The FCC appears on the verge of relaxing decades-old limits on how many radio stations one company can own in a single market, a move that industry brokers say will unleash a multibillion-dollar wave of mergers and acquisitions in 2026 — with Christian radio giants expected to dominate the buying spree.
As part of its delayed 2022 Quadrennial Review, the FCC voted 3-0 in September 2025 to seek public comment on raising or eliminating local ownership caps that currently restrict large-market owners to 7–8 stations (typically 4–5 FMs).
The comment deadline is December 17, 2025, with final rules possible by mid-2026.
Brokers at Media Services Group, Kalil & Co., and others are already calling it a potential “gold rush,” forecasting 200–300 deals per year and 20–30% jumps in station values once restrictions ease.
Religious broadcasters are positioned to lead the charge. Nonprofit giants Educational Media Foundation (K-LOVE, Air1) and Salem Media Group, flush with donor cash and tax advantages, accounted for roughly 40% of all radio transactions in 2024–2025 and are actively scouting new clusters. Insiders say both groups have war chests exceeding $500 million combined and are ready to pounce on underperforming commercial stations, especially in mid-tier and rural markets.
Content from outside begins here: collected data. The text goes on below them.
-- ==== Sys2Proof/Machine/MatrixOps.lean ====
section
/-! DEFINITION. What the array instructions do when their bundle commits (R231, R236 to R242). -/

namespace Sys2Proof.Machine

/-- A field of a matrix descriptor set by its number (R231). -/
def MatrixSet.get (m : MatrixSet) (f : Nat) : Nat :=
  match f with
  | 0 => m.wsrc
  | 1 => m.wfmt
  | 2 => m.wscl
  | 3 => m.ascl
  | 4 => m.rows
  | 5 => m.kblk
  | 6 => m.cols
  | 7 => m.chain
  | 8 => m.amode
  | 9 => m.chk
  | _ => m.astr

def MatrixSet.put (m : MatrixSet) (f x : Nat) : MatrixSet :=
  match f with
  | 0 => { m with wsrc := x }
  | 1 => { m with wfmt := x }
  | 2 => { m with wscl := x }
  | 3 => { m with ascl := x }
  | 4 => { m with rows := x }
  | 5 => { m with kblk := x }
  | 6 => { m with cols := x }
  | 7 => { m with chain := x }
  | 8 => { m with amode := x }
  | 9 => { m with chk := x }
  | _ => { m with astr := x }

/-- The values of a field; ascl takes every multiple of 4 within its bits (R231) (log 32, DEDUCED). -/
def matrixValue (f x : Nat) : Bool :=
  match f with
  | 0 => x < 2 ^ 23 && x % 128 == 0
  | 1 => x < 4
  | 2 => x < 2 ^ 23 && x % 128 == 0
  | 3 => x < 2 ^ 23 && x % 4 == 0
  | 4 => 1 ≤ x && x ≤ 64
  | 5 => 1 ≤ x && x ≤ 255
  | 6 => 1 ≤ x && x ≤ 64
  | 7 => x < 8
  | 8 => x < 2
  | 9 => x < 4
  | _ => 64 ≤ x && x ≤ 4096 && x % 64 == 0

/-- mset at the end of its issue cycle (R236). -/
def Cell.doMset (c : Cell) (n f : Nat) (x : Word) : Cell :=
  c.onArr fun a => { a with sets := tput a.sets n ((a.setAt n).put f x.toNat) }

/-- A scoreboarded result of operation `op` for register `t`, delivered at the start of the next cycle; none for t = 0. -/
def Cell.answer (c : Cell) (cycle k op t : Nat) (x : Word) : Cell :=
  if t = 0 then c else (c.onStrand k fun st => st.await t op).deliverAt (cycle + 1) k op t x []

/-- Register `t` waits for operation `op`; none for t = 0. -/
def Cell.awaits (c : Cell) (k op t : Nat) : Cell := if t = 0 then c else c.onStrand k fun st => st.await t op

/-- mchk's word (R242). -/
def Cell.chkMode (c : Cell) (n chk : Nat) : Nat :=
  checkMode chk (c.arr.pred.mirror.getD c.arr.pred.act false) (c.arr.setAt n).cols

/-- The effect of an array command of strand `k` that issues in `cycle`; `op` is its number, and an mmul's drain takes the
next one. -/
def Cell.arrayCmd (c : Cell) (cycle k op : Nat) (x : Cmd) : Cell :=
  match x with
  | .mset n f x => c.doMset n f x
  | .mget n f d => c.answer cycle k op d (BitVec.ofNat 32 ((c.arr.setAt n).get f))
  | .wld n a b t => (c.awaits k op t).enterWld op k cycle (c.arr.setAt n) a.toNat b.toNat t
  | .mswap t => (c.awaits k op t).enterSwap op k cycle t
  | .macc n a t => (c.awaits k op t).enterPass (c.strand k) op k cycle n (c.arr.setAt n) a.toNat t none
  | .mmul n a b t =>
    let m := c.arr.setAt n
    let d := c.makeDrain (c.strand k) (op + 1) k cycle n m b.toNat t true false
    ((c.awaits k (op + 1) t).enterPass (c.strand k) op k cycle n m a.toNat 0 (some (op + 1))).enterDrain d
  | .mdrain n a t =>
    (c.awaits k op t).enterDrain (c.makeDrain (c.strand k) op k cycle n (c.arr.setAt n) a.toNat t false true)
  | .mchain n a b t =>
    let nodes := if b.getLsbD 0 then nodesOf (memBytes c.mem a.toNat 64) else (c.arr.chain n).nodes
    (c.awaits k op t).enterChain op k cycle n nodes t
  | .mchk n a t =>
    let chk := a.toNat % 4
    (c.doMset n 9 (BitVec.ofNat 32 chk)).answer cycle k op t (BitVec.ofNat 32 (c.chkMode n chk))
  | _ => c

end Sys2Proof.Machine
end

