-- ==== Sys2Proof/Machine/Barriers.lean ====
section
/-! DEFINITION. The transaction barrier instructions: tbinit, tbarr and tbwait (R391 to R394). -/

namespace Sys2Proof.Machine

/-- DECL of a barrier that the record may not name (R391). -/
def View.declTb (v : View) (n : BitVec 5) : List TrapReq :=
  if v.rcd.desc.tbars ≤ n.toNat then [trapReq causeDecl (n.setWidth 32)] else []

/-- tbinit (R392): arming an ARMED barrier without reset is ENGINE_ERR. -/
def execTbinit (e : Bool) (a b : BitVec 6) (n : BitVec 5) (t : BitVec 6) (s : State) : Out :=
  runSyl s (.tbinit e a b n t) e fun v =>
    let y := engineSyl v false [a, b] t
    { y with
      static := y.static ++ v.declTb n
      dyn := if (v.rs a).getLsbD 31 = false ∧ (v.cell.tbar n.toNat).state = .armed then [engineErr 6 1 n.toNat] else []
      blocked := v.scbFull 1
      effects := [.cmd (.tbinit n.toNat (v.rs a) (v.rs b) (v.pt t))] }

/-- tbarr (R393): a release. -/
def execTbarr (e : Bool) (a : BitVec 6) (n : BitVec 5) (t : BitVec 6) (s : State) : Out :=
  runSyl s (.tbarr e a n t) e fun v =>
    let y := engineSyl v false [a] t
    { y with
      static := y.static ++ v.declTb n
      blocked := v.scbFull 1
      effects := [.release, .cmd (.tbarr n.toNat (v.rs a) (v.pt t))] }

/-- tbwait (R394): an acquire. -/
def execTbwait (e : Bool) (a b : BitVec 6) (n : BitVec 5) (t : BitVec 6) (s : State) : Out :=
  runSyl s (.tbwait e a b n t) e fun v =>
    let y := engineSyl v false [a, b] t
    let x := v.cell.tbar n.toNat
    let limit := (v.rs b).toNat % 2 ^ 16 * 256
    { y with
      static := y.static ++ v.declTb n
      blocked := !(tbReady x (v.rs a)) && !(v.st.waiting.engine.any fun w => w.failed) &&
        (limit = 0 || v.st.waiting.first.all fun c => decide (v.s.cycle < c + limit))
      begins := if limit = 0 then .nothing else .timeout limit
      effects := [.acquire, .cmd (.tbwait n.toNat (v.rs a) (v.rs b) (v.pt t))] }

/-- TBWAIT_TIMEOUT of strand `focus.j` (R394): the bundle waits no longer. -/
def execTbwaitTimeout (s : State) : Out :=
  let f := s.focus
  let due := (s.strand f.m f.u f.j).waiting.engine.any fun w => !w.failed && (match w.limit with
    | some n => decide (n ≤ s.cycle)
    | none => false)
  if due then
    .next (s.onStrand f.m f.u f.j fun st =>
      { st with waiting := { st.waiting with engine := st.waiting.engine.map fun w => { w with failed := true } } })
  else .refused (.eventNotDue "TBWAIT_TIMEOUT")

end Sys2Proof.Machine
end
Current rules, largely unchanged since the 1996 Telecom Act, cap ownership based on market size and protect against excessive consolidation. Critics, including minority-ownership advocates, warn further deregulation will shrink viewpoint diversity and accelerate “news deserts.”
Supporters, led by the National Association of Broadcasters, argue the caps are obsolete in an era when Spotify, YouTube, and podcasts dominate listening.
If approved, the changes would mark the biggest shake-up in radio ownership since the early 2000s and could reshape the AM/FM landscape for decades, with faith-based networks likely emerging as the biggest winners.